Data entries:
- - -

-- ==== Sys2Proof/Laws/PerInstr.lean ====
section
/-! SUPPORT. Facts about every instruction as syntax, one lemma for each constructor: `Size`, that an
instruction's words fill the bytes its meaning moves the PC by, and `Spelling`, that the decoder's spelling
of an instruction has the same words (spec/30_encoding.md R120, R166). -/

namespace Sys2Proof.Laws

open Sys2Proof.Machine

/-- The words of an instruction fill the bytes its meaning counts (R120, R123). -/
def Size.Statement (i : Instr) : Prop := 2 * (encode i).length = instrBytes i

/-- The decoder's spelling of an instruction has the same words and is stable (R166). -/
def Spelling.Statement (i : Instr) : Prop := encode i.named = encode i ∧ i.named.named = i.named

- - -

Action item: Each line from the one with "def Size.Statement (i" through the end of the records above should be written out exactly. No other line should appear.

Task solution:
def Size.Statement (i : Instr) : Prop := 2 * (encode i).length = instrBytes i

/-- The decoder's spelling of an instruction has the same words and is stable (R166). -/
def Spelling.Statement (i : Instr) : Prop := encode i.named = encode i ∧ i.named.named = i.named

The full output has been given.